┌─ Input data

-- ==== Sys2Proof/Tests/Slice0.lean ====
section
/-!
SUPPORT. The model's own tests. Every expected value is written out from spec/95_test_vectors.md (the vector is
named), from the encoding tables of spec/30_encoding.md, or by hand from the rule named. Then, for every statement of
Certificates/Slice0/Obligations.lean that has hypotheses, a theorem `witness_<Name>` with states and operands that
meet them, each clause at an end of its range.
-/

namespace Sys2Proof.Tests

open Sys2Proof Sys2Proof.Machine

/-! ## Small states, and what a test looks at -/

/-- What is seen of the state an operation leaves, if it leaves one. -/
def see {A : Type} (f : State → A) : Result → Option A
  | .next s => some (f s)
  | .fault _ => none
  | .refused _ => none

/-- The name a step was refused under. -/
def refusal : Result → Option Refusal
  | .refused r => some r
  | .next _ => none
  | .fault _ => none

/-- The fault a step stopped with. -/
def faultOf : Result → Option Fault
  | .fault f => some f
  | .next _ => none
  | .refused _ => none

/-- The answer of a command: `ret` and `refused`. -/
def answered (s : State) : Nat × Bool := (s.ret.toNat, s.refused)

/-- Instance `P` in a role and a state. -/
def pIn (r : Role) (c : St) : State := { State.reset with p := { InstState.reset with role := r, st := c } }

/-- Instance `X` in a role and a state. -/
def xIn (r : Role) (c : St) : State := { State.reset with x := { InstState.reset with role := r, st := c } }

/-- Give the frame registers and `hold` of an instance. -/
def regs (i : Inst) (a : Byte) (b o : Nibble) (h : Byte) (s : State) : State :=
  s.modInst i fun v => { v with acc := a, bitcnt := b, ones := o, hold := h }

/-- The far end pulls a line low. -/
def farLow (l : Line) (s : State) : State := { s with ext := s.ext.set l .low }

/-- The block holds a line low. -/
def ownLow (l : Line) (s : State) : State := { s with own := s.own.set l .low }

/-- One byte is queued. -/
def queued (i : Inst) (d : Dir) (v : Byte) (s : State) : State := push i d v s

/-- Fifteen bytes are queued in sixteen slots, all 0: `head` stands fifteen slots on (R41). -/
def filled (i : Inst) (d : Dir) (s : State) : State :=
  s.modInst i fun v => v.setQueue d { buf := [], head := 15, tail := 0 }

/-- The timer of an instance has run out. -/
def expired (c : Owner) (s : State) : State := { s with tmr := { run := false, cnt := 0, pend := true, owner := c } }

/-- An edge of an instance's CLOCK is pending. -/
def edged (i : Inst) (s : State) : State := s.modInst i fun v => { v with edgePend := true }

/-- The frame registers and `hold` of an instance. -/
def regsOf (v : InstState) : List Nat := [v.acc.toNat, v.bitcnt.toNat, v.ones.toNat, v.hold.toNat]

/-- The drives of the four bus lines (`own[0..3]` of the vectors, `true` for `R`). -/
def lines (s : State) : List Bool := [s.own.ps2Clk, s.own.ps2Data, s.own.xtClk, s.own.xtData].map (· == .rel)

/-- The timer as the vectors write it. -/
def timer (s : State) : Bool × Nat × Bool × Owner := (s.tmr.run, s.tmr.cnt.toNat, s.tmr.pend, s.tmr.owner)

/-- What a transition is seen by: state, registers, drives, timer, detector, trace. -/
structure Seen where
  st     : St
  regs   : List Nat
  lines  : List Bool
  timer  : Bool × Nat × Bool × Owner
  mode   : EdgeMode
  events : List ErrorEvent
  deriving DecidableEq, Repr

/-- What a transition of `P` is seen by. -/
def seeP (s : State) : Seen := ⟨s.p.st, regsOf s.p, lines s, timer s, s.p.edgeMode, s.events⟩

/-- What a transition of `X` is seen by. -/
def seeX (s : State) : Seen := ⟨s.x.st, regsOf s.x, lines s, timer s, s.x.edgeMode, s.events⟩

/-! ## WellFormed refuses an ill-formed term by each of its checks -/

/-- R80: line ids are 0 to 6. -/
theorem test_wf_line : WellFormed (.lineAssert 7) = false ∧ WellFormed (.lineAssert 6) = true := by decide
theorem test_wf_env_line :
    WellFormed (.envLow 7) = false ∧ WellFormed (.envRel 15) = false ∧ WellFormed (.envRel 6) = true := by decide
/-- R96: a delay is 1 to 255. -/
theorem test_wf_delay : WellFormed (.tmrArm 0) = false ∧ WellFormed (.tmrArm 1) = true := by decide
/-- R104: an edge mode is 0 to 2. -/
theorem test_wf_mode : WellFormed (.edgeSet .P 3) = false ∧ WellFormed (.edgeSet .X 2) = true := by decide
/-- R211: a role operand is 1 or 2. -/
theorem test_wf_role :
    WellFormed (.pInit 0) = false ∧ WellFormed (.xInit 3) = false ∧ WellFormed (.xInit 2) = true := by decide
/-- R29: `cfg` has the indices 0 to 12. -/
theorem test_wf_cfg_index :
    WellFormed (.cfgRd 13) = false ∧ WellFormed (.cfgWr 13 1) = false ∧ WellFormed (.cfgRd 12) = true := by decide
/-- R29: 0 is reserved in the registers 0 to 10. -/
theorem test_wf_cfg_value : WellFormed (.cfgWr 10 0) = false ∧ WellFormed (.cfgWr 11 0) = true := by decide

└─
┌─ Input data

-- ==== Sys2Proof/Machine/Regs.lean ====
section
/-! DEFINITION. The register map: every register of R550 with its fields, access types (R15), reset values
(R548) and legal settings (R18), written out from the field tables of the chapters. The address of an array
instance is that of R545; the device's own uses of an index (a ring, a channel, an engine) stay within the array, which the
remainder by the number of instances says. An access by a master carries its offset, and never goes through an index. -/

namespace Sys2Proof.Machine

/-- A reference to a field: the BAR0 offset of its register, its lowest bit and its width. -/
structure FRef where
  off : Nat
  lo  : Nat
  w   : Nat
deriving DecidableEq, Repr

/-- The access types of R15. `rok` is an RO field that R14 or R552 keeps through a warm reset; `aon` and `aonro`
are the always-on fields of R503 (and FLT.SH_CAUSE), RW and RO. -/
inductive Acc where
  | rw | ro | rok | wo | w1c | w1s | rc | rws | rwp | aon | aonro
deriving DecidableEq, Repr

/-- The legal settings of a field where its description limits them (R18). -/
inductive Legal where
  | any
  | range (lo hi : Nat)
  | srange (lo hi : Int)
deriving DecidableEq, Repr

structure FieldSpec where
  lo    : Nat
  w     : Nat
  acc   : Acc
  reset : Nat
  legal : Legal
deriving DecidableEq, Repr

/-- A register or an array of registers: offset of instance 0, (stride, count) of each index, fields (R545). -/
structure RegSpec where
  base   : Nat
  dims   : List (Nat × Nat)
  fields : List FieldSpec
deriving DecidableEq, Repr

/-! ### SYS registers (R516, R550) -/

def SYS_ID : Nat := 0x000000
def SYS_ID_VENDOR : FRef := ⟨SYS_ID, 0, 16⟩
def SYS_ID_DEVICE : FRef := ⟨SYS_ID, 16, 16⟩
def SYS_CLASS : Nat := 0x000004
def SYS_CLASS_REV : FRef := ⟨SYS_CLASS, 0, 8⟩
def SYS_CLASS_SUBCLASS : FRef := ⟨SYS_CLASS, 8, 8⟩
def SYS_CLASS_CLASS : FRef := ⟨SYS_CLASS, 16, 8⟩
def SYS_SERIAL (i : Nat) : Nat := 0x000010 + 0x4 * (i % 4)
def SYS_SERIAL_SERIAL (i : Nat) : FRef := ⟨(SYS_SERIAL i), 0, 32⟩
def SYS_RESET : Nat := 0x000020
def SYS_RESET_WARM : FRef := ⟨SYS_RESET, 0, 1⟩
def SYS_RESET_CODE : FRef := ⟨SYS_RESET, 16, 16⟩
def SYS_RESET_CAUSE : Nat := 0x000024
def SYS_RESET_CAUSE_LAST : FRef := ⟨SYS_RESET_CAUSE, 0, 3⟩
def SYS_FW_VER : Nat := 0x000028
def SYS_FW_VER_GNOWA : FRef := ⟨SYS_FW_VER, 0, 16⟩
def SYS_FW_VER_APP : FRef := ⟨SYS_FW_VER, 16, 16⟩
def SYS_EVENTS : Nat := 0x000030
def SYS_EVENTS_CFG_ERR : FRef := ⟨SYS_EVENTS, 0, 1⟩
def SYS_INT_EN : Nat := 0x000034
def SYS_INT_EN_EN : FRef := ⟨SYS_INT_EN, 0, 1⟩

└─
┌─ Input data

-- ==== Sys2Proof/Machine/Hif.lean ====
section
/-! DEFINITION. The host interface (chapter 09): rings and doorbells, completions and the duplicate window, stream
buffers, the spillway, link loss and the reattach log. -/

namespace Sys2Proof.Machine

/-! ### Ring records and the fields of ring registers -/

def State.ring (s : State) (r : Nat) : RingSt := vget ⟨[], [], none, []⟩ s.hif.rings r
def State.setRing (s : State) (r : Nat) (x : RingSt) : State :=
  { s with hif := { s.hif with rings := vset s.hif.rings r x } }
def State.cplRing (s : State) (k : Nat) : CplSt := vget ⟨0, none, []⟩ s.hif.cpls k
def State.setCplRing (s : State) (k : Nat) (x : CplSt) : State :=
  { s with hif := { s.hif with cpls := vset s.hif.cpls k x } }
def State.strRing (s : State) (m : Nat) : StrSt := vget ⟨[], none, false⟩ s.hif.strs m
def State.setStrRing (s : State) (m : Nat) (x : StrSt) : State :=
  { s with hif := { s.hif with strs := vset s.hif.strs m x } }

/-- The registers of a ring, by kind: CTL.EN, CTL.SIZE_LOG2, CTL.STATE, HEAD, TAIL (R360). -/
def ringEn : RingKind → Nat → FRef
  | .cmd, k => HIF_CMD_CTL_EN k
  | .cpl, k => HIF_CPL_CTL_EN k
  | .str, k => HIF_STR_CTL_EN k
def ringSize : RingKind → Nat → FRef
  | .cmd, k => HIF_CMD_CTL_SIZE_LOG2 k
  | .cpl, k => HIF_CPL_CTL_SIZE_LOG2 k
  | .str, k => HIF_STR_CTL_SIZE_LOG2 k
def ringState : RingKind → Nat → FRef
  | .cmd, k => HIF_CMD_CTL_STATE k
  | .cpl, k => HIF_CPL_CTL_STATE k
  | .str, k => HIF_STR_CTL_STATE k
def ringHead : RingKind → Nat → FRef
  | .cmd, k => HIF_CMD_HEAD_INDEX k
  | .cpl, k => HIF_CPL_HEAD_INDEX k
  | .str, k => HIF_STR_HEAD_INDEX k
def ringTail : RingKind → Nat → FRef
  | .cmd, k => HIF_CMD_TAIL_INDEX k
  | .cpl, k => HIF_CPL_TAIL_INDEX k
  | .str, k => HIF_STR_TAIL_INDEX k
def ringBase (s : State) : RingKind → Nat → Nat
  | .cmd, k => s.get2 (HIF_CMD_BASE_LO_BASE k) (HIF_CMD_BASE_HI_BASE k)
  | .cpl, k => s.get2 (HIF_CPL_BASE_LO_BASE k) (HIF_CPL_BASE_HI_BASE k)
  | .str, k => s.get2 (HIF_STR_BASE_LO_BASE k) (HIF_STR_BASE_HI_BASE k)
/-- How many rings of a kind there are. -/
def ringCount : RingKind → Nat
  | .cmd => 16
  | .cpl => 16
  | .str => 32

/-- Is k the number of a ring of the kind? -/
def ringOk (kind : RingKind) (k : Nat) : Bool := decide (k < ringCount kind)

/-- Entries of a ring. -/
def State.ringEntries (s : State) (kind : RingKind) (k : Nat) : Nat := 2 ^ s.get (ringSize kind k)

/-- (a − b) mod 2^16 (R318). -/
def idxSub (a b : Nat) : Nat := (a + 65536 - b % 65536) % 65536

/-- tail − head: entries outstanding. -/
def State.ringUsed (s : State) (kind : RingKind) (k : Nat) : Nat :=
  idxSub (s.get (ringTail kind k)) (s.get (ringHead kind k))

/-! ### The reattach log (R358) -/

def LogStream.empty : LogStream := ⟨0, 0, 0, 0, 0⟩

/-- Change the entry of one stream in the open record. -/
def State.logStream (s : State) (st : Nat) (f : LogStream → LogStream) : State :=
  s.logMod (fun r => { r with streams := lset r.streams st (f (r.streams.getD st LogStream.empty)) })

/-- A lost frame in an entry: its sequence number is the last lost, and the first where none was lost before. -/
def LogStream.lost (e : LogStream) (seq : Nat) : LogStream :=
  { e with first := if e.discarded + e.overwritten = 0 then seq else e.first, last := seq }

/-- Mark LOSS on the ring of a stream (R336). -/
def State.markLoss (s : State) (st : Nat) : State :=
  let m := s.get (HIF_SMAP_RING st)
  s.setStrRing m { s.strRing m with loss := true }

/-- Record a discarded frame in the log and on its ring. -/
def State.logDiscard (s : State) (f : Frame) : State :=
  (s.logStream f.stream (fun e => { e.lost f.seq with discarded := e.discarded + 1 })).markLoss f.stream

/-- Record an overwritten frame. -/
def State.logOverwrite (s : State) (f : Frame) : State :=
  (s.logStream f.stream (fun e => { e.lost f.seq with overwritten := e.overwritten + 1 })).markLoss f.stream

└─

To do: Look back at the entries above. Retype the line with "k => HIF_STR_TAIL_INDEX k", the line with "s.strRing m with", and all lines in between.

Response box:
  | .str, k => HIF_STR_TAIL_INDEX k
def ringBase (s : State) : RingKind → Nat → Nat
  | .cmd, k => s.get2 (HIF_CMD_BASE_LO_BASE k) (HIF_CMD_BASE_HI_BASE k)
  | .cpl, k => s.get2 (HIF_CPL_BASE_LO_BASE k) (HIF_CPL_BASE_HI_BASE k)
  | .str, k => s.get2 (HIF_STR_BASE_LO_BASE k) (HIF_STR_BASE_HI_BASE k)
/-- How many rings of a kind there are. -/
def ringCount : RingKind → Nat
  | .cmd => 16
  | .cpl => 16
  | .str => 32

/-- Is k the number of a ring of the kind? -/
def ringOk (kind : RingKind) (k : Nat) : Bool := decide (k < ringCount kind)

/-- Entries of a ring. -/
def State.ringEntries (s : State) (kind : RingKind) (k : Nat) : Nat := 2 ^ s.get (ringSize kind k)

/-- (a − b) mod 2^16 (R318). -/
def idxSub (a b : Nat) : Nat := (a + 65536 - b % 65536) % 65536

/-- tail − head: entries outstanding. -/
def State.ringUsed (s : State) (kind : RingKind) (k : Nat) : Nat :=
  idxSub (s.get (ringTail kind k)) (s.get (ringHead kind k))

/-! ### The reattach log (R358) -/

def LogStream.empty : LogStream := ⟨0, 0, 0, 0, 0⟩

/-- Change the entry of one stream in the open record. -/
def State.logStream (s : State) (st : Nat) (f : LogStream → LogStream) : State :=
  s.logMod (fun r => { r with streams := lset r.streams st (f (r.streams.getD st LogStream.empty)) })

/-- A lost frame in an entry: its sequence number is the last lost, and the first where none was lost before. -/
def LogStream.lost (e : LogStream) (seq : Nat) : LogStream :=
  { e with first := if e.discarded + e.overwritten = 0 then seq else e.first, last := seq }

/-- Mark LOSS on the ring of a stream (R336). -/
def State.markLoss (s : State) (st : Nat) : State :=
  let m := s.get (HIF_SMAP_RING st)
  s.setStrRing m { s.strRing m with loss := true }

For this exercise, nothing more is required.